British forces in one of Afghanistan's deadliest regions have handed security control to United States troops. It has been more than four years since British troops were deployed to Sangin and in that time 106 Britons have lost their lives.

British forces handed control on Monday of the deadly Sangin district to U.S. troops, and about 1,000 Royal Marines are to be redeployed to Helmand province.

Speaking on the BBC Monday, British commanding officer Lieutenant Colonel Paul James said British forces did make headway towards bringing peace and stability to Sangin. "I think it is important to recognize that governance has been allowed to develop here and take hold, development has been allowed to take hold and develop and really start to flourish now."

James said the most important step has been training Afghan forces in the area. "It is not going to be British forces who bring success to Sangin, it is not going to be American forces, it is not going to be anyone else other than the Afghans themselves."

Sangin is the site of one-third of British deaths in Afghanistan.

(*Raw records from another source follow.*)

/-- RTI after an interrupt entry resumes exactly where it was taken, with P and S as they were (60 R352, R356, R357);
so does RTS after JSR, at the next instruction (46 R224, R225). -/
def Obligations.ReturnsUndoEntries : Prop :=
  ∀ s t : State, StateInv s → s.run = .running →
    [word16 0x01#8 s.sp, word16 0x01#8 (s.sp - 1), word16 0x01#8 (s.sp - 2)].all s.isRam = true →
    (∀ kind : InterruptKind, interruptEntry kind s = .next t → t.run = .running →
      ∃ u : State, exec .rti t = .next u ∧ u.run = .running ∧ u.pc = s.pc ∧ u.p = s.p ∧ u.sp = s.sp ∧
        u.a = s.a ∧ u.x = s.x ∧ u.y = s.y) ∧
    (exec .brk s = .next t → t.run = .running →
      ∃ u : State, exec .rti t = .next u ∧ u.run = .running ∧
        u.pc = s.pc + (if s.params.brkPad then 1 else 0) ∧ u.p = s.p ∧ u.sp = s.sp) ∧
    (∀ target : Addr, exec (.jsr target) s = .next t →
      ∃ u : State, exec .rts t = .next u ∧ u.run = .running ∧ u.pc = s.pc ∧ u.sp = s.sp ∧ u.p = s.p)

/-! ## Transfers, flags, NOP, loads, stores, increments and decrements -/

/-- TAX, TXA, TAY, TYA, TSX and TXS (47 R240 to R245): the copy, Z and N of it except for TXS, two cycles, in every
state; nothing else changes. -/
def Obligations.TransfersCopy : Prop :=
  ∀ s : State,
    [encode .tax, encode .txa, encode .tay, encode .tya, encode .tsx, encode .txs] =
      [some [0xAA#8], some [0x8A#8], some [0xA8#8], some [0x98#8], some [0xBA#8], some [0x9A#8]] ∧
    (∃ p' : Byte, exec .tax s = .next { afterInternal 2 s with x := s.a, p := p' } ∧
      ZNOf s.a p' ∧ SameFlags 0x7D#8 s.p p') ∧
    (∃ p' : Byte, exec .txa s = .next { afterInternal 2 s with a := s.x, p := p' } ∧
      ZNOf s.x p' ∧ SameFlags 0x7D#8 s.p p') ∧
    (∃ p' : Byte, exec .tay s = .next { afterInternal 2 s with y := s.a, p := p' } ∧
      ZNOf s.a p' ∧ SameFlags 0x7D#8 s.p p') ∧
    (∃ p' : Byte, exec .tya s = .next { afterInternal 2 s with a := s.y, p := p' } ∧
      ZNOf s.y p' ∧ SameFlags 0x7D#8 s.p p') ∧
    (∃ p' : Byte, exec .tsx s = .next { afterInternal 2 s with x := s.sp, p := p' } ∧
      ZNOf s.sp p' ∧ SameFlags 0x7D#8 s.p p') ∧
    exec .txs s = .next { afterInternal 2 s with sp := s.x }

/-- CLC, SEC, CLI, SEI, CLD, SED and CLV (47 R250 to R256): the one named flag, two cycles, in every state. -/
def Obligations.FlagInstructions : Prop :=
  ∀ (s : State) (i : Instr) (opcode p' : Byte),
    (i, opcode, p') ∈ [(.clc, 0x18#8, s.p &&& 0xFE#8), (.sec, 0x38#8, s.p ||| 0x01#8),
      (.cli, 0x58#8, s.p &&& 0xFB#8), (.sei, 0x78#8, s.p ||| 0x04#8), (.cld, 0xD8#8, s.p &&& 0xF7#8),
      (.sed, 0xF8#8, s.p ||| 0x08#8), (.clv, 0xB8#8, s.p &&& 0xBF#8)] →
    encode i = some [opcode] ∧ exec i s = .next { afterInternal 2 s with p := p' }

/-- NOP and the 27 undocumented NOPs (47 R260, 49 R302; constructors nop and nopUndoc): cycles only, one more where the
AbsoluteX form crosses a page, in every state. -/
def Obligations.NopsOnlyTakeTime : Prop :=
  ∀ s : State, encode .nop = some [0xEA#8] ∧ exec .nop s = .next (afterInternal 2 s) ∧
    ∀ (opcode : Byte) (o : Operand), WellFormed (.nopUndoc opcode o) →
      exec (.nopUndoc opcode o) s = .next (afterInternal
        (match o with
          | .zeroPage _ => 3
          | .zeroPageX _ | .absolute _ => 4
          | .absoluteX w => if w.toNat / 256 = (w + s.x.setWidth 16).toNat / 256 then 4 else 5
          | _ => 2) s)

Politics expert Steven Fielding, from Britain's University of Nottingham, said the British public will be happy for its troops to exit such a deadly region.

Public support for the campaign in Afghanistan has waned, he said, as the years have passed. "I think more people began to ask, 'Well, we know why we went in, but we do not know why we are still here,'" said Fielding.

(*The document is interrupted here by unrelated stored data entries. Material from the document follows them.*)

-- ==== Sys2Proof/Laws/Operands.lean ====
section
/-! SUPPORT. The resolver and the operand accesses when what they touch is memory, and `perform` in terms of them. -/

namespace Sys2Proof.Machine

/-! ## Logged reads -/

theorem logReads_nil (s : State) : logReads [] s = s := rfl
theorem logReads_cons (a : Addr) (as : List Addr) (s : State) :
    logReads (a :: as) s = logReads as (s.log ⟨.read, a, s.peek a⟩) := rfl
theorem logReads_append (as bs : List Addr) (s : State) : logReads (as ++ bs) s = logReads bs (logReads as s) := by
  simp [logReads, List.foldl_append]

/-- Logged reads change the trace alone. -/
theorem logReads_eq (as : List Addr) (s : State) : logReads as s = { s with busLog := tracedReads as s } := by
  induction as generalizing s with
  | nil => rfl
  | cons a as ih =>
    rw [logReads_cons, ih]
    simp [tracedReads, State.log, State.peek]

@[simp] theorem logReads_peek (as : List Addr) (s : State) (b : Addr) : (logReads as s).peek b = s.peek b := by
  rw [logReads_eq]; rfl
@[simp] theorem logReads_isMemory (as : List Addr) (s : State) (b : Addr) :
    (logReads as s).isMemory b = s.isMemory b := by rw [logReads_eq]; rfl
@[simp] theorem logReads_a (as : List Addr) (s : State) : (logReads as s).a = s.a := by rw [logReads_eq]
@[simp] theorem logReads_mem (as : List Addr) (s : State) : (logReads as s).mem = s.mem := by rw [logReads_eq]
@[simp] theorem logReads_busMap (as : List Addr) (s : State) : (logReads as s).busMap = s.busMap := by
  rw [logReads_eq]
@[simp] theorem logReads_isRam (as : List Addr) (s : State) (b : Addr) :
    (logReads as s).isRam b = s.isRam b := by rw [logReads_eq]; rfl
@[simp] theorem logReads_p (as : List Addr) (s : State) : (logReads as s).p = s.p := by rw [logReads_eq]
@[simp] theorem logReads_params (as : List Addr) (s : State) : (logReads as s).params = s.params := by
  rw [logReads_eq]

/-! ## The resolver on memory -/

/-- A pointer in memory: the two reads, and then the pointer. -/
theorem memReadWrap_eq_logReads {a : Addr} {s : State} (h : [a, nextInPage a].all s.isMemory = true) :
    memReadWrap a s = .done (peekPointer a s) (logReads [a, nextInPage a] s) := by
  simp only [List.all_cons, List.all_nil, Bool.and_true, Bool.and_eq_true] at h
  rw [memReadWrap_memory h.1 h.2]; rfl

/-- The resolver, when its pointer bytes lie in memory: the view's answer after the pointer's reads. -/
theorem resolve_resolvable {o : Operand} {s : State} (h : resolvable o s = true) :
    resolve o s = .done (resolvedView o s) (logReads (pointerReads o s) s) := by
  cases o with
  | indexedIndirect zp8 =>
    simp only [resolve, memReadWrap_eq_logReads h, Result.bind_done]; rfl
  | indirectIndexed zp8 =>
    simp only [resolve, memReadWrap_eq_logReads h, Result.bind_done]; rfl
  | indirect ptr16 =>
    simp only [resolve, memReadWrap_eq_logReads h, Result.bind_done]; rfl
  | _ => rfl

/-- The handler's read of an operand at an address. -/
theorem readOperand_of_ea {o : Operand} {r : Resolved} {ea : Addr} {s : State} (himm : o.mode ≠ .immediate)
    (h : r.ea = some ea) : readOperand o r s = busRead ea s := by
  cases o <;> first | exact absurd rfl himm | simp only [readOperand, h]

/-- An operand at an address is read there, and nowhere else. -/
theorem dataReads_of_ea {o : Operand} {ea : Addr} {s : State} (himm : o.mode ≠ .immediate)
    (h : effectiveAddr o s = some ea) : dataReads o s = [ea] := by
  cases o <;> first | exact absurd rfl himm | simp only [dataReads, h, Option.toList]

/-- An operand at an address is the byte there. -/
theorem operandByte_of_ea {o : Operand} {ea : Addr} {s : State} (himm : o.mode ≠ .immediate)
    (h : effectiveAddr o s = some ea) : operandByte o s = s.peek ea := by
  cases o <;> first | exact absurd rfl himm | simp only [operandByte, h]

/-- The handler's read of its operand, when it lies in memory. -/
theorem readOperand_readable {o : Operand} {s : State} (h : readable o s = true) :
    readOperand o (resolvedView o s) (logReads (pointerReads o s) s) =
      .done (operandByte o s) (logReads (pointerReads o s ++ dataReads o s) s) := by
  obtain ⟨-, h⟩ := Bool.and_eq_true_iff.mp h
  by_cases himm : o.mode = .immediate
  · cases o <;> first | exact Mode.noConfusion himm | simp [readOperand, dataReads, operandByte]
  · cases he : effectiveAddr o s with
    | none =>
      cases o with
      | implicit => simp [readOperand, resolvedView, dataReads, operandByte, effectiveAddr]
      | immediate imm8 => exact absurd rfl himm
      | _ => simp [effectiveAddr, resolvedView, indexedFrom] at he
    | some ea =>
      rw [dataReads_of_ea himm he] at h ⊢
      have hm := (logReads_isMemory (pointerReads o s) s ea).trans (by simpa using h)
      rw [readOperand_of_ea himm he, busRead_memory hm, operandByte_of_ea himm he, logReads_append, logReads_peek]
      simp only [logReads_cons, logReads_nil, logReads_peek]

/-! ## Steps 3 to 5 -/

/-- `perform` of an instruction with an encoding. -/
theorem perform_eq {i : Instr} {op : Byte} (h : opcodeOf i = some op) (handler : Resolved → State → Result Bool)
    (s : State) :
    perform i handler s = ((resolve i.operand s).bind fun r s => (handler r s).bind fun taken s =>
      .done () (s.addCycles (OpcodeEntry.cost (entryOf op) r.crossed taken))).toOutcome := by
  simp [perform, tableEntry, h]

/-- `perform` when the resolver's pointer lies in memory. -/
theorem perform_resolvable {i : Instr} {op : Byte} (h : opcodeOf i = some op) {s : State}
    (hr : resolvable i.operand s = true) (handler : Resolved → State → Result Bool) :
    perform i handler s =
      ((handler (resolvedView i.operand s) (logReads (pointerReads i.operand s) s)).bind fun taken s' =>
        .done () (s'.addCycles (OpcodeEntry.cost (entryOf op) (crosses i.operand s) taken))).toOutcome := by
  rw [perform_eq h, resolve_resolvable hr]; rfl

/-- A reading instruction whose operand lies in memory completes. -/
theorem perform_readThen {i : Instr} {op : Byte} (h : opcodeOf i = some op) {s : State}
    (hr : readable i.operand s = true) (f : Byte → State → State) :
    perform i (readThen i.operand f) s =
      .next ((f (operandByte i.operand s)
        (logReads (pointerReads i.operand s ++ dataReads i.operand s) s)).addCycles
          (OpcodeEntry.cost (entryOf op) (crosses i.operand s) false)) := by
  rw [perform_resolvable h (Bool.and_eq_true_iff.mp hr).1]
  simp [readThen, readOperand_readable hr]

/-- An instruction that makes no access of its own completes in every state when it has no pointer. -/
theorem perform_registerOnly {i : Instr} {op : Byte} (h : opcodeOf i = some op) {s : State}
    (hp : pointerAddr i.operand s = none) (f : State → State) :
    perform i (registerOnly f) s =
      .next ((f s).addCycles (OpcodeEntry.cost (entryOf op) (crosses i.operand s) false)) := by
  have hr : pointerReads i.operand s = [] := by simp [pointerReads, hp]
  rw [perform_resolvable h (by simp [resolvable, hr]), hr]
  simp [registerOnly, logReads_nil]

/-- A storing instruction whose target lies in memory completes. -/
theorem perform_storeByte {i : Instr} {op : Byte} (h : opcodeOf i = some op) {s : State} {ea : Addr}
    (he : effectiveAddr i.operand s = some ea) (hs : storable i.operand s = true) (value : State → Byte) :
    perform i (storeByte value) s =
      .next ((((logReads (pointerReads i.operand s) s).setMem
        (memAfterWrite ea (value (logReads (pointerReads i.operand s) s)) s)).log
          ⟨.write, ea, value (logReads (pointerReads i.operand s) s)⟩).addCycles
            (OpcodeEntry.cost (entryOf op) (crosses i.operand s) false)) := by
  obtain ⟨hr, hm⟩ := Bool.and_eq_true_iff.mp hs
  simp only [he, Option.toList, List.all_cons, List.all_nil, Bool.and_true] at hm
  rw [effectiveAddr] at he
  rw [perform_resolvable h hr]
  have hm' := (logReads_isMemory (pointerReads i.operand s) s ea).trans hm
  simp only [storeByte, writeOperand, he, busWrite_memory hm', Result.bind_done, Result.toOutcome_done,
    memAfterWrite, logReads_isRam, logReads_mem]

/-- A read-modify-write of a memory byte completes. -/
theorem perform_readModifyWrite {i : Instr} {op : Byte} (h : opcodeOf i = some op) {s : State} {ea : Addr}
    (himm : i.mode ≠ .immediate) (he : effectiveAddr i.operand s = some ea) (hs : storable i.operand s = true)
    (change : Byte → State → Byte) (after : Byte → State → State) :
    perform i (readModifyWrite i.operand change after) s =
      .next ((after (s.peek ea) (((logReads (pointerReads i.operand s ++ [ea]) s).setMem
        (memAfterWrite ea (change (s.peek ea) (logReads (pointerReads i.operand s ++ [ea]) s)) s)).log
          ⟨.write, ea, change (s.peek ea) (logReads (pointerReads i.operand s ++ [ea]) s)⟩)).addCycles
            (OpcodeEntry.cost (entryOf op) (crosses i.operand s) false)) := by
  obtain ⟨hr, hm⟩ := Bool.and_eq_true_iff.mp hs
  simp only [he, Option.toList, List.all_cons, List.all_nil, Bool.and_true] at hm
  have hd := dataReads_of_ea himm he
  have hb := operandByte_of_ea himm he
  have hread : readable i.operand s = true := by simp [readable, hr, hd, hm]
  have hro := readOperand_readable hread
  rw [effectiveAddr] at he
  rw [perform_resolvable h hr]
  have hm' := (logReads_isMemory (pointerReads i.operand s ++ [ea]) s ea).trans hm
  rw [hd, hb] at hro
  simp only [readModifyWrite, hro, writeOperand, he, busWrite_memory hm', Result.bind_done, Result.toOutcome_done,
    memAfterWrite, logReads_isRam, logReads_mem]

/-! ## What the resolver keeps -/

theorem resolve_all {P : State → Prop} (hlog : ∀ acc s, P s → P (s.log acc))
    (hrun : ∀ f s, P s → P (s.setRun (.faulted f))) (o : Operand) {s : State} (h : P s) : (resolve o s).All P := by
  cases o with
  | indexedIndirect zp8 => exact (memReadWrap_all hlog hrun _ h).bind fun _ _ h => h
  | indirectIndexed zp8 => exact (memReadWrap_all hlog hrun _ h).bind fun _ _ h => h
  | indirect ptr16 => exact (memReadWrap_all hlog hrun _ h).bind fun _ _ h => h
  | _ => exact h

theorem readOperand_all {P : State → Prop} (hlog : ∀ acc s, P s → P (s.log acc))
    (hrun : ∀ f s, P s → P (s.setRun (.faulted f))) (o : Operand) (r : Resolved) {s : State} (h : P s) :
    (readOperand o r s).All P := by
  unfold readOperand
  split
  · exact h
  · exact busRead_all hlog hrun _ h
  · exact h

/-- What the resolver, the handler and the added cycles keep, the instruction keeps. -/
theorem perform_all {P : State → Prop} (hlog : ∀ acc s, P s → P (s.log acc))
    (hrun : ∀ f s, P s → P (s.setRun (.faulted f))) (hcyc : ∀ n s, P s → P (s.addCycles n)) {i : Instr}
    {handler : Resolved → State → Result Bool} {s t : State} (h : P s)
    (hh : ∀ r s, P s → (handler r s).All P) (ht : perform i handler s = .next t) : P t := by
  unfold perform at ht
  split at ht
  · cases ht
  · rename_i e _
    refine Result.All.of_next (Result.All.bind (resolve_all hlog hrun _ h) fun r s h =>
      Result.All.bind (hh r s h) fun taken s h => ?_) ht
    exact hcyc (OpcodeEntry.cost e r.crossed taken) s h

end Sys2Proof.Machine
end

The British army said its exit from Sangin is intended to rebalance forces across Helmand province and allow British forces to concentrate their energies in central Helmand.

In July, when the exit strategy was announced, the Taliban said it was a direct result of the militants' attacks against British forces. It said it was the start of British defeat in Afghanistan.

Fielding said it may appear as a step toward British withdrawal. "Both governments have been trying to lay down the foundations for a controlled withdrawal, so yes, I think it is part of the process of taking British troops out of the danger zone."

Britain's Prime Minister David Cameron has said he hopes British troops will be out of Afghanistan by 2015.